Ĝ or ĝ (G circumflex) is a consonant in Esperanto orthography, representing a voiced postalveolar affricate (either palato-alveolar or retroflex), and is equivalent to a voiced postalveolar affricate /dʒ/ or a voiced retroflex affricate /dʐ/.

While Esperanto orthography uses a diacritic for its four postalveolar consonants, as do the Latin-based Slavic alphabets, the base letters are Romano-Germanic. Ĝ is based on the letter g, which has this sound in English and Italian before the vowels i and e (with some exceptions in English), to better preserve the shape of borrowings from those languages (such as ĝenerala from general) than Slavic đ or dẑ would.

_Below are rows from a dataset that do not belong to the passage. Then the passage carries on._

theorem phaseLimit_early {w : BootWork} {ms : BitVec 32} (h : ms.toNat < s.node.brd.phaseMs + phaseLimit (rd s.node Rg.nidBootPhase)) : exec (.phaseLimit w ms) s = .next s := by
  have hexec : exec (.phaseLimit w ms) s = .next { s with tck := (phaseLimitAt w ms.toNat s.tck s.node).1, node := (phaseLimitAt w ms.toNat s.tck s.node).2 } := rfl
  have hgo : phaseLimitAt w ms.toNat s.tck s.node = (s.tck, s.node) := by
    unfold phaseLimitAt
    dsimp only
    rw [if_pos]
    simp [h]
  rw [hexec, hgo]

/-! What entering a phase leaves. -/

theorem rd_enterPhase_phase (hp : p < 16) (ms : Nat) (n : Node) : rd (enterPhase p ms n) Rg.nidBootPhase = p := (rd_wr_self n Rg.nidBootPhase p (by decide)).trans (Nat.mod_eq_of_lt hp)

theorem rd_enterPhase {f : Fld} (hf : f.off = 0x10 → 4 ≤ f.lo ∧ f.lo + f.w ≤ 32) (ms : Nat) (n : Node) : rd (enterPhase p ms n) f = rd n f := by
  by_cases h : f.off = 0x10
  · obtain ⟨hlo, hw⟩ := hf h
    exact rd_wr_field n Rg.nidBootPhase f p h hw (by simp only; omega)
  · exact rd_wr_off n Rg.nidBootPhase f p h

/-- Start-up that is abandoned (R423). -/
theorem rd_failBoot_phase (ms : Nat) (t : Tck) (n : Node) : rd (failBoot ms t n) Rg.nidBootPhase = 0xE :=
  (rd_wr_field (wr _ Rg.nidBootPhase 0xE) Rg.nidBootMs Rg.nidBootPhase _ rfl (by decide) (by decide)).trans (rd_wr_self _ _ _ (by decide))

/-- The ports and links idle once start-up has failed. -/
def portsIdle (n : Node) : Node := (List.range 8).foldl (fun m p => wr m (Rg.qstPortStatusUp p) 0) ((List.range 6).foldl (fun m b => wr m (Rg.qstBlStatusUp b) 0) n)

theorem portsIdle_frame (v : Node → β) (hp : ∀ (m : Node) p, v (wr m (Rg.qstPortStatusUp p) 0) = v m) (hb : ∀ (m : Node) b, v (wr m (Rg.qstBlStatusUp b) 0) = v m) (n : Node) : v (portsIdle n) = v n := by
  unfold portsIdle
  rw [foldl_keeps v (f := fun m p => wr m (Rg.qstPortStatusUp p) 0) hp, foldl_keeps v (f := fun m b => wr m (Rg.qstBlStatusUp b) 0) hb]

theorem portsIdle_svc (n : Node) : (portsIdle n).svc = n.svc := portsIdle_frame (·.svc) (fun _ _ => rfl) (fun _ _ => rfl) n

theorem rd_portsIdle {f : Fld} (hf : f.off < 0xC00000) (n : Node) : rd (portsIdle n) f = rd n f :=
  portsIdle_frame (rd · f) (fun m p => rd_wr_off m (Rg.qstPortStatusUp p) f 0 (by simp only; omega)) (fun m b => rd_wr_off m (Rg.qstBlStatusUp b) f 0 (by simp only; omega)) n

theorem failBoot_eq (ms : Nat) (t : Tck) (n : Node) : failBoot ms t n = wr (wr (portsIdle (raise t n evBootFail (leBytes 1 (rd n Rg.nidBootPhase)))) Rg.nidBootPhase 0xE) Rg.nidBootMs (satTo 16 ms) := rfl

theorem failBoot_codes (ms : Nat) (t : Tck) (n : Node) : (failBoot ms t n).svc.arrivals.map (·.code) = n.svc.arrivals.map (·.code) ++ [evBootFail] := by
  have hsvc : (failBoot ms t n).svc = (raise t n evBootFail (leBytes 1 (rd n Rg.nidBootPhase))).svc := by
    rw [failBoot_eq, ← portsIdle_svc]
    rfl
  rw [hsvc, codes_raise]

theorem rd_failBoot_ready (ms : Nat) (t : Tck) (n : Node) : rd (failBoot ms t n) Rg.cmdStatusReady = rd n Rg.cmdStatusReady := by
  rw [failBoot_eq]
  exact (rd_wr_off _ _ _ _ (by decide)).trans ((rd_wr_off _ _ _ _ (by decide)).trans (rd_portsIdle (by decide) _))

/-! ROM (R418 to R420). -/

/-- The node that shows the slot and the configuration it starts from. -/
def configured (cfg : Bytes) (slot : Nat) (n : Node) : Node :=
  wr (wr (wr (wr (wr (wr n Rg.nidBootSlot slot) Rg.nidBootFallback (b2n (slot != byteAt cfg 12 % 2))) Rg.nidNodeNodeId (field cfg 8 2)) Rg.nidNodeDomain (field cfg 10 2)) Rg.qstPfxLoPfx (field cfg 16 4)) Rg.qstPfxHiPfx (field cfg 20 4)

theorem startFrom_eq (cfg : Bytes) (slot ms : Nat) (n : Node) : ∃ sec, startFrom cfg slot ms n = enterPhase 1 ms (wr { configured cfg slot n with sec := sec } Rg.secSvnFwSvn (field (imageIn n slot) 8 2)) := ⟨_, rfl⟩

theorem rd_startFrom (cfg : Bytes) (slot ms : Nat) {f : Fld} (hf : f.off = 0x10 → 4 ≤ f.lo ∧ f.lo + f.w ≤ 32) (hs : f.off < 0xC00000) : rd (startFrom cfg slot ms n) f = rd (configured cfg slot n) f := by
  obtain ⟨sec, he⟩ := startFrom_eq cfg slot ms n
  rw [he]
  exact (rd_enterPhase hf _ _).trans (rd_wr_off { configured cfg slot n with sec := sec } Rg.secSvnFwSvn f _ (by simp only; omega))

theorem rd_configured_slot (cfg : Bytes) (slot : Nat) (n : Node) (hs : slot < 2) : rd (configured cfg slot n) Rg.nidBootSlot = slot := by
  unfold configured
  rw [rd_wr_off _ _ _ _ (by decide), rd_wr_off _ _ _ _ (by decide), rd_wr_off _ _ _ _ (by decide), rd_wr_off _ _ _ _ (by decide), rd_wr_field _ Rg.nidBootFallback Rg.nidBootSlot _ rfl (by decide) (by decide),
    rd_wr_self _ _ _ (by decide)]
  exact Nat.mod_eq_of_lt hs

theorem rd_configured_fallback (cfg : Bytes) (slot : Nat) (n : Node) : rd (configured cfg slot n) Rg.nidBootFallback = b2n (slot != byteAt cfg 12 % 2) := by
  unfold configured
  rw [rd_wr_off _ _ _ _ (by decide), rd_wr_off _ _ _ _ (by decide), rd_wr_off _ _ _ _ (by decide), rd_wr_off _ _ _ _ (by decide), rd_wr_self _ _ _ (by decide)]
  cases slot != byteAt cfg 12 % 2 <;> rfl

theorem rd_configured_nodeId (cfg : Bytes) (slot : Nat) (n : Node) : rd (configured cfg slot n) Rg.nidNodeNodeId = field cfg 8 2 % 2 ^ 13 := by
  unfold configured
  rw [rd_wr_off _ _ _ _ (by decide), rd_wr_off _ _ _ _ (by decide), rd_wr_field _ Rg.nidNodeDomain Rg.nidNodeNodeId _ rfl (by decide) (by decide), rd_wr_self _ _ _ (by decide)]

Ĝ is the ninth letter in Esperanto orthography. Although it is written as gx and gh respectively in the x-system and h-system workarounds, it is normally written as G with a circumflex: ĝ.

Uses of Ĝ in other languages

In Haida, a language isolate, the letter ĝ was sometimes used to represent pharyngeal voiced fricative /ʕ/

In Aleut, an Eskimo-Aleut language, ĝ represents a voiced uvular fricative /ʁ/. The corresponding voiceless Aleut sound is represented by .

In Dutch, the letter ĝ is used in some phrase books and dictionaries for pronunciation help. It represents a plosive [ɡ], because g is pronounced as a fricative /ɣ/ in Dutch.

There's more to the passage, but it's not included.